▶ **REQUIRED WORK**
The stretch from the line with "D25 (92_eei_decisions.md; notes/assumptions/13.md)." through the line with "(∀ (num : Nat)" in the records below: write it out exactly, and nothing else.

▶ **THE INPUT**
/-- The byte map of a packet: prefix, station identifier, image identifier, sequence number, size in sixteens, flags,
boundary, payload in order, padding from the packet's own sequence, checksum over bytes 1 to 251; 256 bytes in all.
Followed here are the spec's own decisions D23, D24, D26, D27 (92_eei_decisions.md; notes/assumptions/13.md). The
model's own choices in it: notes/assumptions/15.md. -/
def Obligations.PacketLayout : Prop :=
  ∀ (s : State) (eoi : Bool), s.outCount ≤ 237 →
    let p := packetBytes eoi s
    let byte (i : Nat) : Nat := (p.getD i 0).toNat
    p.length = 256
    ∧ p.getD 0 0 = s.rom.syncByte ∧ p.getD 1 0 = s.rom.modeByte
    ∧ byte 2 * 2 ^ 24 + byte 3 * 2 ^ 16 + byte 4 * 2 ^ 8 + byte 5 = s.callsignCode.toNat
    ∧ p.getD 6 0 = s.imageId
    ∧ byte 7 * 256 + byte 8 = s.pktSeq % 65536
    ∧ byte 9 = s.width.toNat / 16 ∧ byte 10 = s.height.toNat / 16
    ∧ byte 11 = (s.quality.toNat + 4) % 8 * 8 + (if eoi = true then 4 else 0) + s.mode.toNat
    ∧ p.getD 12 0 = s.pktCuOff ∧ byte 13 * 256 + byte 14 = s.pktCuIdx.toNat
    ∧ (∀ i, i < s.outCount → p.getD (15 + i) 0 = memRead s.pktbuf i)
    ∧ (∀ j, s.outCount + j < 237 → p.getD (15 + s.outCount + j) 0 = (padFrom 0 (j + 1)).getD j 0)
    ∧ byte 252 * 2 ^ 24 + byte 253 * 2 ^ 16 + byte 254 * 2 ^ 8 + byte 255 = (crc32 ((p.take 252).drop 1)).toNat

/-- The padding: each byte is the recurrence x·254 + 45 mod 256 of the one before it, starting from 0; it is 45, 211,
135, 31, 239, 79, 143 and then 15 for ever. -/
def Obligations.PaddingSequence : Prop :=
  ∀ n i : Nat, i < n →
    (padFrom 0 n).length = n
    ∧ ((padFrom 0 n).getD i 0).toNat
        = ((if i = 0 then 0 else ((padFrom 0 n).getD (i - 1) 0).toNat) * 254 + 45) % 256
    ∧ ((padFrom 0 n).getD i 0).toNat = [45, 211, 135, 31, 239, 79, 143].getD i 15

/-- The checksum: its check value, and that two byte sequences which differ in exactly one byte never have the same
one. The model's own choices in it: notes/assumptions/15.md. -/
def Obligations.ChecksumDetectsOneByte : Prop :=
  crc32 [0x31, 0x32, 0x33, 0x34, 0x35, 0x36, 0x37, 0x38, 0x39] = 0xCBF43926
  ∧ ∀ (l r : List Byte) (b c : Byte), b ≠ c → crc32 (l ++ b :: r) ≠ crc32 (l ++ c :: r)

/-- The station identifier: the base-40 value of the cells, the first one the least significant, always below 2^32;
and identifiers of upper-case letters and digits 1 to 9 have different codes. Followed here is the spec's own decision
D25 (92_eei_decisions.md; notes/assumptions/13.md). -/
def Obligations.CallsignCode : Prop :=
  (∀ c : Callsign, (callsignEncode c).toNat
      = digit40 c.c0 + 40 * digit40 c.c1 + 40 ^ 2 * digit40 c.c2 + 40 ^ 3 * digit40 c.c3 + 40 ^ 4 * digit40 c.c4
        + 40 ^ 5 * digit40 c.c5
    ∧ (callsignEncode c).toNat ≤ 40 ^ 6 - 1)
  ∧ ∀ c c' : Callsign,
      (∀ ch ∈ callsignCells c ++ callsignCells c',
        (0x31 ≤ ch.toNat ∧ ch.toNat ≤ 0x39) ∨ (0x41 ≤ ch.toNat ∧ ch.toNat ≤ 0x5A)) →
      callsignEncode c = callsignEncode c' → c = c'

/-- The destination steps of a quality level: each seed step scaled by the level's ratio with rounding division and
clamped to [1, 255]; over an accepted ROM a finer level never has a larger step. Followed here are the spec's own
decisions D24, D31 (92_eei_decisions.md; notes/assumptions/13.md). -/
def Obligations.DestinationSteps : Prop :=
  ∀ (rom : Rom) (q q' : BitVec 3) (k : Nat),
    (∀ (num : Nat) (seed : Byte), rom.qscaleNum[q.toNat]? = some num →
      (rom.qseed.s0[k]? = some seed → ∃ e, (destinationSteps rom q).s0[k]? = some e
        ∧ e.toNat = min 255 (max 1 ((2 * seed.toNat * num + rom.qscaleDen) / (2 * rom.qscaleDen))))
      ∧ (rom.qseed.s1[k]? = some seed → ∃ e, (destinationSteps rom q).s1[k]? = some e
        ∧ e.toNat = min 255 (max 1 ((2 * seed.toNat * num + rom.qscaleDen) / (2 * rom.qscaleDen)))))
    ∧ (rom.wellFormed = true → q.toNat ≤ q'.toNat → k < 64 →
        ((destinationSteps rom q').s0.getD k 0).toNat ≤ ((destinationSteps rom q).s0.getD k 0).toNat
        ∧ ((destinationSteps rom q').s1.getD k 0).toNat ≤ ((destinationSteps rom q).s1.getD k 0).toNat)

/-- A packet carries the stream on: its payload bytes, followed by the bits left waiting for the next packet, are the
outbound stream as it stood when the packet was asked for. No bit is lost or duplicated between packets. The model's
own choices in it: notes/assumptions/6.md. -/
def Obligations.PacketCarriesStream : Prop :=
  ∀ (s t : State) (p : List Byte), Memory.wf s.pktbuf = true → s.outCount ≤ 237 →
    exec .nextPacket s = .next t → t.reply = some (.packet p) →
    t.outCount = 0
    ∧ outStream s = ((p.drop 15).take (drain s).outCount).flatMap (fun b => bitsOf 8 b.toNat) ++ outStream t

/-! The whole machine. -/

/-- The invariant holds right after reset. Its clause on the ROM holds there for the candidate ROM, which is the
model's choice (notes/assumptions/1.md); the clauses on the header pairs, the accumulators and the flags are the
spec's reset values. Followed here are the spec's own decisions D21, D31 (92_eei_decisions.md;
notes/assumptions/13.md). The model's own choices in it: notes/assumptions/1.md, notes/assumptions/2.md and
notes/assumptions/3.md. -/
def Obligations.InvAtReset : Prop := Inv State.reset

▶ **YOUR RESPONSE**
D25 (92_eei_decisions.md; notes/assumptions/13.md). -/
def Obligations.CallsignCode : Prop :=
  (∀ c : Callsign, (callsignEncode c).toNat
      = digit40 c.c0 + 40 * digit40 c.c1 + 40 ^ 2 * digit40 c.c2 + 40 ^ 3 * digit40 c.c3 + 40 ^ 4 * digit40 c.c4
        + 40 ^ 5 * digit40 c.c5
    ∧ (callsignEncode c).toNat ≤ 40 ^ 6 - 1)
  ∧ ∀ c c' : Callsign,
      (∀ ch ∈ callsignCells c ++ callsignCells c',
        (0x31 ≤ ch.toNat ∧ ch.toNat ≤ 0x39) ∨ (0x41 ≤ ch.toNat ∧ ch.toNat ≤ 0x5A)) →
      callsignEncode c = callsignEncode c' → c = c'

/-- The destination steps of a quality level: each seed step scaled by the level's ratio with rounding division and
clamped to [1, 255]; over an accepted ROM a finer level never has a larger step. Followed here are the spec's own
decisions D24, D31 (92_eei_decisions.md; notes/assumptions/13.md). -/
def Obligations.DestinationSteps : Prop :=
  ∀ (rom : Rom) (q q' : BitVec 3) (k : Nat),
    (∀ (num : Nat) (seed : Byte), rom.qscaleNum[q.toNat]? = some num →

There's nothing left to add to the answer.